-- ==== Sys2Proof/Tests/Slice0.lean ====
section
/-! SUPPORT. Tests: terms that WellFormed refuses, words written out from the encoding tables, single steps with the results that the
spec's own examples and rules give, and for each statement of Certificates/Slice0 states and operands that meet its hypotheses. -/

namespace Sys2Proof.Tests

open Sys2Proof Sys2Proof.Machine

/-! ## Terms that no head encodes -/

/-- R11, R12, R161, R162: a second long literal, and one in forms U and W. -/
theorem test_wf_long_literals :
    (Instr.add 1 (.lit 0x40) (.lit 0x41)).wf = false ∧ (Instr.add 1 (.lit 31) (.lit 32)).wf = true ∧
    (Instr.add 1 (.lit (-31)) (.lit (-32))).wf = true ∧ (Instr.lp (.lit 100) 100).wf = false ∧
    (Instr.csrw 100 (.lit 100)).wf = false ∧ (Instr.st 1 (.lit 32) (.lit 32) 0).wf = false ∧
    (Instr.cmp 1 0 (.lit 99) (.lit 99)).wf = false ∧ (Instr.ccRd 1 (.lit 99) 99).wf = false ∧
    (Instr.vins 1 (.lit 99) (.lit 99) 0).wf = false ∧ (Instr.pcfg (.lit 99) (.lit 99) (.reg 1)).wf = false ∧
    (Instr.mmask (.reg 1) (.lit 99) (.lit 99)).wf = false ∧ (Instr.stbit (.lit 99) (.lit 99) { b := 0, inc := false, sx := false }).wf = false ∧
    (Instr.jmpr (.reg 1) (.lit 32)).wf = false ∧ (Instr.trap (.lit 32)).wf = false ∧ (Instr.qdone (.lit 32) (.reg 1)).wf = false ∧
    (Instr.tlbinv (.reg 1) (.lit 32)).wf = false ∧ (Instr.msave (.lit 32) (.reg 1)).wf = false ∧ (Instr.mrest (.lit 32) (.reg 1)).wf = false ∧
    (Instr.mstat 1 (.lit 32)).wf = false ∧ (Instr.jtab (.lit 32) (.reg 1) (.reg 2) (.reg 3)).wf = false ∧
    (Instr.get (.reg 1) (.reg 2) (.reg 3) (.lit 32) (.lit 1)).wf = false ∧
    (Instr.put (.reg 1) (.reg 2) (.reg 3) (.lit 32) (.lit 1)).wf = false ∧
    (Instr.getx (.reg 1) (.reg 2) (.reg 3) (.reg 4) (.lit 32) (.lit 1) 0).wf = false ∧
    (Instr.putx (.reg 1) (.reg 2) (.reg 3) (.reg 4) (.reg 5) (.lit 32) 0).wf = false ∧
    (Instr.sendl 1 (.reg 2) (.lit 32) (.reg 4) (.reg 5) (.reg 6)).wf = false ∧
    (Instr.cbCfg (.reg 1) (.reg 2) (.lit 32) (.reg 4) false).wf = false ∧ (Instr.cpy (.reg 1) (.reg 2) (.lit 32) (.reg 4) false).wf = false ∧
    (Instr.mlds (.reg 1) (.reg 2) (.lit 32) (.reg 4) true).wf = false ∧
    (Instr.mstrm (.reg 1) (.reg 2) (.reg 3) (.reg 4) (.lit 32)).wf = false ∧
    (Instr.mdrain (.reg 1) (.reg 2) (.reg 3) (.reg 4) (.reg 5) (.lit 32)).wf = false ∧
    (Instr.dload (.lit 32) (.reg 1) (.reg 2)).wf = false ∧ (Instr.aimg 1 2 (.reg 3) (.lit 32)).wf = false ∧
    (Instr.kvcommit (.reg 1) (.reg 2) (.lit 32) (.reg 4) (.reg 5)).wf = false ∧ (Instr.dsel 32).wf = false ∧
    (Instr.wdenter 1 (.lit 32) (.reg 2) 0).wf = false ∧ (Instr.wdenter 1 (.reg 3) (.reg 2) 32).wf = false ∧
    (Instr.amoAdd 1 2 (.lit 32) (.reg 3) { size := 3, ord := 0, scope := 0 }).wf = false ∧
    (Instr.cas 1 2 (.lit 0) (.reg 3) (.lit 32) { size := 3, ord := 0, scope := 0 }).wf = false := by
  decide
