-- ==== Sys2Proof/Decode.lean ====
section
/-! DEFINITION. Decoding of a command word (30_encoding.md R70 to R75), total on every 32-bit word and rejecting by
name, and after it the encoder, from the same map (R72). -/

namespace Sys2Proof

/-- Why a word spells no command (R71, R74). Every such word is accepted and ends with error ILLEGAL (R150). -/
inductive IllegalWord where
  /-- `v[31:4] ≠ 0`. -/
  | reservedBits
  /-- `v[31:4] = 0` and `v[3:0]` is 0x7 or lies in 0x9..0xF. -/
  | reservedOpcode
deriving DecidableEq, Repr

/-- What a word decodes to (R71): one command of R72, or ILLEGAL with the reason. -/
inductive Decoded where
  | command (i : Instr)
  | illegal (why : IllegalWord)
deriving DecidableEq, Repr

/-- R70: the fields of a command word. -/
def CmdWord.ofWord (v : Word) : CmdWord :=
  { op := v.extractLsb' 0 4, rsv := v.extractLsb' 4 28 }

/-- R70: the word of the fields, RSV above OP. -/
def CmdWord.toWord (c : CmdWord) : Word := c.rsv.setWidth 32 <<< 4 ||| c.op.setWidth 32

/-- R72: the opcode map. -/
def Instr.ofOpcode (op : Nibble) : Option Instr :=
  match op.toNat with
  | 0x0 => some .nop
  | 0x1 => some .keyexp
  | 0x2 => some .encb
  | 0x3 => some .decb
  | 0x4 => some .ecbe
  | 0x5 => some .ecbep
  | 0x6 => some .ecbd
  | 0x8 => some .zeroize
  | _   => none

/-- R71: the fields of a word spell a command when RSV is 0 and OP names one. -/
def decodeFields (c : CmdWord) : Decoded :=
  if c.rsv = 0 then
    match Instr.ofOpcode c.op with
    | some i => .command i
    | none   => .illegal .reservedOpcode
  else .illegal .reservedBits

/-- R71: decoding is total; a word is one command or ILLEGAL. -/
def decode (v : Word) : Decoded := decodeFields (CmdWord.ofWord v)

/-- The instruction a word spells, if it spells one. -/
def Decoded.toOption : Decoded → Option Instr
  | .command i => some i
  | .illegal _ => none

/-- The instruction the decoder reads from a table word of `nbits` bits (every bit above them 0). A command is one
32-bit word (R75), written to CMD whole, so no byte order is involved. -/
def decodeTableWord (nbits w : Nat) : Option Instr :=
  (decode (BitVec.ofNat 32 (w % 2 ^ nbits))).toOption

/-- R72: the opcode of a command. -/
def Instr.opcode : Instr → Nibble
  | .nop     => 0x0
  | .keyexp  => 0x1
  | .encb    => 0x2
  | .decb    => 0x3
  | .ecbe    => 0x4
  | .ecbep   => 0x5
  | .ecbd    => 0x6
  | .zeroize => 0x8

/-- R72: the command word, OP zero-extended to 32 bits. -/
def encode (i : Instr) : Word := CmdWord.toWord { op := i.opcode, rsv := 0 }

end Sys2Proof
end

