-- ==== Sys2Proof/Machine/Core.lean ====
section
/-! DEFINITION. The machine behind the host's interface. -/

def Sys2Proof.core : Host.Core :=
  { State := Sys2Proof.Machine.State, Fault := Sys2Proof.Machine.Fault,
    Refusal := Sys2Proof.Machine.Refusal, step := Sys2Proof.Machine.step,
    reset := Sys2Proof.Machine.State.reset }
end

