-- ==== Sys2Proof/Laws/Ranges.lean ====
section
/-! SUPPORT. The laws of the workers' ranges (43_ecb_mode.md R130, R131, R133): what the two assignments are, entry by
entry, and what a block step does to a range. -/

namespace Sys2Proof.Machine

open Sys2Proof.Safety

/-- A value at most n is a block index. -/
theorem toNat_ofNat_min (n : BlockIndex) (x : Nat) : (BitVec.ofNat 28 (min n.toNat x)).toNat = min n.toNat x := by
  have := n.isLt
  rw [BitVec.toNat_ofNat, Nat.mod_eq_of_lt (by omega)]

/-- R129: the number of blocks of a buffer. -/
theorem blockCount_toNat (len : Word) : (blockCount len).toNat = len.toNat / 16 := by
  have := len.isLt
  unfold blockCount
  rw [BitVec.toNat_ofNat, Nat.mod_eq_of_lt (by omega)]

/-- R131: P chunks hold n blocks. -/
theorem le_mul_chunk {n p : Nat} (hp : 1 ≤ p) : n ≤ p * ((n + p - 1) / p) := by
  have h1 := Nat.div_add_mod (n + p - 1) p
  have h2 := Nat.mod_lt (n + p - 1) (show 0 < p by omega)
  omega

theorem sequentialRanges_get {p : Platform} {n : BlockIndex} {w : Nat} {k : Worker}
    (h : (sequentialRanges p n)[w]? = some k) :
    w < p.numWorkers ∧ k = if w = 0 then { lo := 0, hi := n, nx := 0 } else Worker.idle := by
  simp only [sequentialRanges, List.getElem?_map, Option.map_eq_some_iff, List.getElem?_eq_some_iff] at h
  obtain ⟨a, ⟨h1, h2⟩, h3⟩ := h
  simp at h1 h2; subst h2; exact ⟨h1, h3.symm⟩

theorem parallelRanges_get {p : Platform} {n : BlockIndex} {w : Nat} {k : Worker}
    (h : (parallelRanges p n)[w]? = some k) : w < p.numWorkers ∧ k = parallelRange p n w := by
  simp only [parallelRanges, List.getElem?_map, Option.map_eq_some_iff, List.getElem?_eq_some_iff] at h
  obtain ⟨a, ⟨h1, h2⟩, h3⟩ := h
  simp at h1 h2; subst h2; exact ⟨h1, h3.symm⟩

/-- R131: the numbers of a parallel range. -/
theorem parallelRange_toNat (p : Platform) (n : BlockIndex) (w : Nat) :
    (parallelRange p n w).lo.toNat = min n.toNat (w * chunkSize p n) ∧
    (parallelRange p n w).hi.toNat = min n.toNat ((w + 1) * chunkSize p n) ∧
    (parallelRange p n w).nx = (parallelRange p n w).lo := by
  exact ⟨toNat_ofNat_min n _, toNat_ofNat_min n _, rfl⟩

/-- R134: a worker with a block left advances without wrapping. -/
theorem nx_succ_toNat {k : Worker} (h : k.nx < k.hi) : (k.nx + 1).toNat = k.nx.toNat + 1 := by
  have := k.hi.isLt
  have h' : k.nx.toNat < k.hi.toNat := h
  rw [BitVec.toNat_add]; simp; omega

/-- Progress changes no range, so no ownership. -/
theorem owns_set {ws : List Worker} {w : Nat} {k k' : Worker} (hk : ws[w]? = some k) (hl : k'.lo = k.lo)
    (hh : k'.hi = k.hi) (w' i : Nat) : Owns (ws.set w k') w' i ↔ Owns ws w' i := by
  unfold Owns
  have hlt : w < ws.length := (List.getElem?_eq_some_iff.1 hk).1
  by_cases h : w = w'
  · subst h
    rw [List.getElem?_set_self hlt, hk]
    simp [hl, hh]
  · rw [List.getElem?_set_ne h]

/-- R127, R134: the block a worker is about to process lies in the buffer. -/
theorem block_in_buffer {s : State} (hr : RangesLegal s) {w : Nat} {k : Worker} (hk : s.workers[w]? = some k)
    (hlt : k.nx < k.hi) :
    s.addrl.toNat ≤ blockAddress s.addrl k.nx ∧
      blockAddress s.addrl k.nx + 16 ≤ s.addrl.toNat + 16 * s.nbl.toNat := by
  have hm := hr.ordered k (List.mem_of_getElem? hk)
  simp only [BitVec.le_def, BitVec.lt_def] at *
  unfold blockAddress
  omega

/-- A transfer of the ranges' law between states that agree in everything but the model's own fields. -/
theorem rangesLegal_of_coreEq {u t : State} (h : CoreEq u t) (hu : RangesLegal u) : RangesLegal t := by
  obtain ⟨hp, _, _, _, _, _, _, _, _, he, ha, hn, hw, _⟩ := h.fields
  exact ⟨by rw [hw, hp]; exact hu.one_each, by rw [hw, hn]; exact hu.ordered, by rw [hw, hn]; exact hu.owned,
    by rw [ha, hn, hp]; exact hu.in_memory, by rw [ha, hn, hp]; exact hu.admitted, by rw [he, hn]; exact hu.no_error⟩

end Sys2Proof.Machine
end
————————
§ Task objective
Output the material above exactly, but only from the line that carries "s.workers[w]? = some k)" through the line that carries "own fields. -/".

§ The answer
theorem block_in_buffer {s : State} (hr : RangesLegal s) {w : Nat} {k : Worker} (hk : s.workers[w]? = some k)
    (hlt : k.nx < k.hi) :
    s.addrl.toNat ≤ blockAddress s.addrl k.nx ∧
      blockAddress s.addrl k.nx + 16 ≤ s.addrl.toNat + 16 * s.nbl.toNat := by
  have hm := hr.ordered k (List.mem_of_getElem? hk)
  simp only [BitVec.le_def, BitVec.lt_def] at *
  unfold blockAddress
  omega

/-- A transfer of the ranges' law between states that agree in everything but the model's own fields. -/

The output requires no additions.